Los Angeles (AP) -The State Bar of California has announced that some multiple-choice questions have been developed in a problem with the plagued bar exam with the help of artificial intelligence.
The Legal Licensiebody said on Monday in a press release that it will ask the High Department of California to adjust test scores for those who have taken the Balkexamen of February.
“The debacle that was the Bar exam of February 2025 is worse than we had thought,” said Mary Basick, assistant of academic skills at the University of California, Irvine, Law School, at the Los Angeles Times. “I am almost speechless. The questions have drawn up by non-lawyers who use artificial intelligence is simply incredible.”
In February the new exam led to complaints after many test-makers could not take out their bar exams. The online test platforms repeatedly crashed before some applicants even started. Others struggled to finish and save essays, experienced screen delays and error messages and could not copy and paste text, the previously reported times.
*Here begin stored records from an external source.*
-- ==== Sys2Proof/Safety.lean ====
section
/-! DEFINITION. The terms in which claims about the machine are stated: the invariant, the frames (what a step leaves
alone), and the spec's results as relations over numbers, written from the rules and not from the model's functions. -/

namespace Sys2Proof.Machine

/-! ### The invariant -/

/-- No bit or one bit is set (R44). -/
def atMostOneBit (b : Byte) : Prop := b = 0#8 ∨ ∃ n : Fin 8, b = bitMask n

/-- What every state keeps: memory in canonical form, at most one line in service (R44), and bits 6:2 of `STATE` at 0
(R47). -/
structure Invariant (s : State) : Prop where
  memory : s.mem.wf = true
  inService : atMostOneBit s.pic.isr
  handshake : s.hs.state &&& ~~~ hsStateBits = 0#8

/-- The run goes on from `s`: neither halted nor waiting for the host. -/
abbrev Running (s : State) : Prop := s.status = .running

/-! ### Memory as claims read it -/

/-- The byte at `a` exists (R81). -/
abbrev ByteIn (a : Word) : Prop := a.toNat ≤ 0x3FFF

/-- Both bytes of the word at `a` exist (R84). -/
abbrev WordIn (a : Word) : Prop := a.toNat ≤ 0x3FFE

/-- The byte at `a`. -/
def State.byteAt (s : State) (a : Word) : Byte := s.mem.read a.toNat

/-- The number the word at `a` stands for: low byte first (R83). -/
def State.wordNatAt (s : State) (a : Word) : Nat := (s.mem.read a.toNat).toNat + 256 * (s.mem.read (a.toNat + 1)).toNat

/-- The word at `a`. -/
def State.wordAt (s : State) (a : Word) : Word := BitVec.ofNat 16 (s.wordNatAt a)

/-- Every byte of memory is as before. -/
def SameMemory (s t : State) : Prop := ∀ a : Nat, t.mem.read a = s.mem.read a

/-- Every byte of memory but the one at `a` is as before. -/
def SameMemoryBut1 (s t : State) (a : Word) : Prop := ∀ b : Nat, b ≠ a.toNat → t.mem.read b = s.mem.read b

/-- Every byte of memory but those at `a` and `a + 1` is as before. -/
def SameMemoryBut2 (s t : State) (a : Word) : Prop :=
  ∀ b : Nat, b ≠ a.toNat → b ≠ a.toNat + 1 → t.mem.read b = s.mem.read b

/-! ### Frames -/

/-- Every general register is as before. -/
def SameRegisters (s t : State) : Prop := ∀ r : Reg16, t.reg16 r = s.reg16 r

/-- Everything but the general registers, `IP`, the flags and memory is as before: the devices, the run status, the
console, the breakpoints, the host's schedule, the parameters, the internal registers. -/
def SameOutside (s t : State) : Prop :=
  t = { s with ax := t.ax, bx := t.bx, cx := t.cx, dx := t.dx, sp := t.sp, ip := t.ip, flags := t.flags, mem := t.mem }
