/-- A hardware interrupt due at a boundary, with `SP` at the upper end of the first range. -/
theorem witness_StackBoundsFault_hardware_overflow :
    Running (pressedAt 3#16) ∧ AfterEvents (pressedAt 3#16) (pendingAt 3#16) ∧ Selected (pendingAt 3#16) 0 ∧
    (pendingAt 3#16).pic.vec[(0 : Fin 8)] ∉ (pendingAt 3#16).params.reservedIds ∧ (pendingAt 3#16).sp.toNat < 4 :=
  ⟨rfl, .inr ⟨_, _, rfl, _, rfl, rfl⟩, ⟨rfl, rfl, rfl, rfl, fun _ hk => absurd hk (Nat.not_lt_zero _)⟩, by decide,
    by decide⟩

/-- The same with `SP` at the lower end of the second range. -/
theorem witness_StackBoundsFault_hardware_outside :
    Running (pressedAt 0x4001#16) ∧ AfterEvents (pressedAt 0x4001#16) (pendingAt 0x4001#16) ∧
    Selected (pendingAt 0x4001#16) 0 ∧
    (pendingAt 0x4001#16).pic.vec[(0 : Fin 8)] ∉ (pendingAt 0x4001#16).params.reservedIds ∧
    0x4001 ≤ (pendingAt 0x4001#16).sp.toNat :=
  ⟨rfl, .inr ⟨_, _, rfl, _, rfl, rfl⟩, ⟨rfl, rfl, rfl, rfl, fun _ hk => absurd hk (Nat.not_lt_zero _)⟩, by decide,
    by decide⟩

/-- For PortsFollowTheTable, InReadsPorts and OutWritesPorts: ports 00h and FFh, the next port after FFh, DX. -/
theorem witness_ports_allowed :
    PortAllowed State.reset 0x00#8 .read ∧ PortAllowed State.reset 0xFF#8 .write ∧ nextPort 0xFF#8 = 0x00#8 ∧
    PortAllowed State.reset (nextPort 0xFF#8) .read ∧ PortAllowed State.reset (nextPort 0xFF#8) .write ∧
    (0xFF#8).toNat = ({ State.reset with dx := 0x12FF#16 } : State).dx.toNat % 256 := by decide

theorem witness_InvalidPortsFault :
    ¬ PortAllowed portBarred 0x30#8 .read ∧ ¬ PortAllowed portBarred 0x30#8 .write ∧
    ¬ PortAllowed portBarred (nextPort 0x2F#8) .read ∧ ¬ PortAllowed portBarred (nextPort 0x2F#8) .write ∧
    (0x30#8).toNat = ({ portBarred with dx := 0x0030#16 } : State).dx.toNat % 256 ∧
    (0x2F#8).toNat = ({ portBarred with dx := 0x002F#16 } : State).dx.toNat % 256 := by decide

theorem witness_OnlyOutWritesDevices :
    (∃ t, exec (.inPort .byte 0x40#8) State.reset = .next t) ∧ (∀ w p, Instr.inPort .byte 0x40#8 ≠ .outPort w p) ∧
    (∀ w, Instr.inPort .byte 0x40#8 ≠ .outDx w) ∧ ∃ t, exec (.outPort .word 0x12#8) State.reset = .next t :=
  ⟨⟨_, rfl⟩, fun _ _ h => (by cases h), fun _ h => (by cases h), ⟨_, rfl⟩⟩

theorem witness_IntThenIretRestores :
    (regs 4#16 0#16).mem.wf = true ∧ CanPushTwice (regs 4#16 0#16) ∧ ∃ t, exec (.intN 255#8) (regs 4#16 0#16) = .next t :=
  ⟨by decide, by decide, _, rfl⟩

/-- The input byte at the top of memory, where it lands in the saved FLAGS, and elsewhere. -/
theorem witness_Int6StoresHostByte :
    CanPush (regs 0x4000#16 0x3FFF#16) ∧ ByteIn (regs 0x4000#16 0x3FFF#16).bx ∧ CanPush (regs 2#16 0#16) ∧
    ByteIn (regs 2#16 0#16).bx ∧ (regs 2#16 0#16).mem.wf = true ∧
    ({ regs 0x4000#16 0x3FFF#16 with keyboard := [0x41#8] } : State).keyboard = 0x41#8 :: [] ∧
    Running { regs 0x4000#16 0x3FFF#16 with keyboard := [0x41#8] } ∧
    CanPush (regs 2#16 0x4000#16) ∧ ¬ ByteIn (regs 2#16 0x4000#16).bx := by decide

theorem witness_Int6WaitsForHost :
    (regs 0x4000#16 0x3FFF#16).mem.wf = true ∧ CanPush (regs 0x4000#16 0x3FFF#16) ∧
    (regs 0x4000#16 0x3FFF#16).keyboard = [] ∧ ByteIn (regs 0x4000#16 0x3FFF#16).bx ∧
    ¬ ByteIn (regs 0x4000#16 0x4000#16).bx := by decide

/-- No byte; the last byte at 3FFFh; one byte too many. -/
theorem witness_Int7PrintsBytes :
    (regs 2#16 0xFFFF#16).ax.toNat % 256 = 0 ∧ CanPush (regs 2#16 0xFFFF#16) ∧
    (∃ s : State, s.mem.wf = true ∧ CanPush s ∧ s.ax.toNat % 256 ≠ 0 ∧ s.bx.toNat + s.ax.toNat % 256 = 0x4000) ∧
    (∃ s : State, s.mem.wf = true ∧ CanPush s ∧ s.ax.toNat % 256 ≠ 0 ∧ s.bx.toNat + s.ax.toNat % 256 = 0x4001) :=
  ⟨by decide, by decide, ⟨{ regs 2#16 0x3FFF#16 with ax := 1#16 }, by decide⟩,
    ⟨{ regs 2#16 0x3FFF#16 with ax := 2#16 }, by decide⟩⟩

theorem witness_UnlistedFlagsUnchanged :
    (∃ t, exec (.ofBin .add (.regReg (.byte .al .bl))) State.reset = .next t) ∧
    (∃ t, exec (.ofUn .dec (.reg (.word .sp))) State.reset = .next t) ∧
    (∃ t, exec (.inPort .word 0xFF#8) State.reset = .next t) ∧ (∃ t, exec (.pop .sp) (regs 0#16 0#16) = .next t) ∧
    (∃ t, exec .ret (regs 0#16 0#16) = .next t) ∧ (∃ t, exec (.intN 8#8) State.reset = .next t) ∧
    (∃ t, exec .sti State.reset = .next t) ∧ State.reset.mem.wf = true ∧ ∃ t, exec .int7 State.reset = .next t :=
  ⟨⟨_, rfl⟩, ⟨_, rfl⟩, ⟨_, rfl⟩, ⟨_, rfl⟩, ⟨_, rfl⟩, ⟨_, rfl⟩, ⟨_, rfl⟩, rfl, ⟨_, rfl⟩⟩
According to a recent presentation of the State Bar, 100 of the 171 multiple-choice questions were asked by Kaplan and 48 were from a first-year exam for law students. A smaller subset of 23 scored questions was asked by ACS Ventures, the psychometrician of the State Bar, and developed with artificial intelligence.
“We have faith in the validity of the (multiple-choice ask) to accurately and fairly assess the legal competence of test-makers,” said Leah Wilson, executive director of the State Bar, the newspaper in a statement.
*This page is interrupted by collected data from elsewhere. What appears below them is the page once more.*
/-- Settles O27: through the shared bodies, where `[BX]` and a direct address are one operand form (R130). -/
theorem memoryOperandsOutsideFault : Obligations.MemoryOperandsOutsideFault := by
  intro s op un a d8 d16 v8 v16
  simp only [exec_ofBin, exec_ofUn]
  have hbyte : ∀ ea : Word, ¬ ByteIn ea →
      binBody op (.byte (.reg d8) (.loc (.mem ea))) s = .fault (.memoryOutOfRange s.console) ∧
      binBody op (.byte (.mem ea) (.loc (.reg d8))) s = .fault (.memoryOutOfRange s.console) ∧
      binBody op (.byte (.mem ea) (.imm v8)) s = .fault (.memoryOutOfRange s.console) ∧
      unary un (.byte (.mem ea)) s = .fault (.memoryOutOfRange s.console) := fun _ h =>
    ⟨binBody_byte_srcOut h op d8, binBody_byte_dstOut h op (readSrc8_reg s d8), binBody_byte_dstOut h op rfl,
      unary_byte_out h un⟩
  have hword : ∀ ea : Word, ¬ WordIn ea →
      binBody op (.word (.reg d16) (.loc (.mem ea))) s = .fault (.memoryOutOfRange s.console) ∧
      binBody op (.word (.mem ea) (.loc (.reg d16))) s = .fault (.memoryOutOfRange s.console) ∧
      binBody op (.word (.mem ea) (.imm v16)) s = .fault (.memoryOutOfRange s.console) ∧
      unary un (.word (.mem ea)) s = .fault (.memoryOutOfRange s.console) := fun _ h =>
    ⟨binBody_word_srcOut h op d16, binBody_word_dstOut h op (readSrc16_reg s d16), binBody_word_dstOut h op rfl,
      unary_word_out h un⟩
  exact ⟨hbyte a, hword a, hbyte s.bx, hword s.bx⟩

end Sys2Proof.Machine
end

section
/-! The decoder reads from the front (30_encoding R121, R141): its answer on more bytes is its answer on fewer, unless
those end too early.  So the beginning of an encoding is truncated, and a fetch that runs off the top of memory is a
fetch outside it (R122). -/

namespace Sys2Proof

/-! ### More bytes -/

/-- `d'` is what `d` becomes when `more` stands behind the bytes that gave `d`: the same instruction or the same
rejection; bytes that ended too early may become anything. -/
def Decoded.ExtendsBy (more : List Byte) (d d' : Decoded) : Prop :=
  match d with
  | .ok i rest => d' = .ok i (rest ++ more)
  | .truncated => True
  | .illegal why => d' = .illegal why

theorem extendsBy_ok (more : List Byte) (i : Instr) (rest : List Byte) :
    (Decoded.ok i rest).ExtendsBy more (.ok i (rest ++ more)) := rfl

theorem extendsBy_illegal (more : List Byte) (why : Illegal) :
    (Decoded.illegal why).ExtendsBy more (.illegal why) := rfl

theorem extendsBy_truncated (more : List Byte) (d : Decoded) : Decoded.truncated.ExtendsBy more d := trivial

theorem extendsBy_ite {more : List Byte} {c : Prop} [Decidable c] {d d' e e' : Decoded} (hd : d.ExtendsBy more d')
    (he : e.ExtendsBy more e') : (if c then d else e).ExtendsBy more (if c then d' else e') := by
  by_cases hc : c
  · rwa [if_pos hc, if_pos hc]
  · rwa [if_neg hc, if_neg hc]

/-! ### Fields -/

theorem takeByte_extendsBy {more : List Byte} {k : Byte → List Byte → Decoded}
    (hk : ∀ b rest, (k b rest).ExtendsBy more (k b (rest ++ more))) (bs : List Byte) :
    (takeByte bs k).ExtendsBy more (takeByte (bs ++ more) k) := by
  cases bs with
  | nil => exact extendsBy_truncated more _
  | cons b rest => exact hk b rest

theorem takeWord_extendsBy {more : List Byte} {k : Word → List Byte → Decoded}
    (hk : ∀ v rest, (k v rest).ExtendsBy more (k v (rest ++ more))) (bs : List Byte) :
    (takeWord bs k).ExtendsBy more (takeWord (bs ++ more) k) := by
  match bs with
  | [] => exact extendsBy_truncated more _
  | [_] => exact extendsBy_truncated more _
  | lo :: hi :: rest => exact hk (joinBytes lo hi) rest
Katie Moran, associate professor at the University of San Francisco School of Law that specializes in the preparation of the bar research, said the newspaper: “It is a stunning admission.”
“The State Bar has admitted that they have hired a company to have a non-Lawyer AI used to prepare questions given in the actual bar exam,” she said. “They then paid the same company to assess the questions about the exam and ultimately approve it, including the questions the company has written.”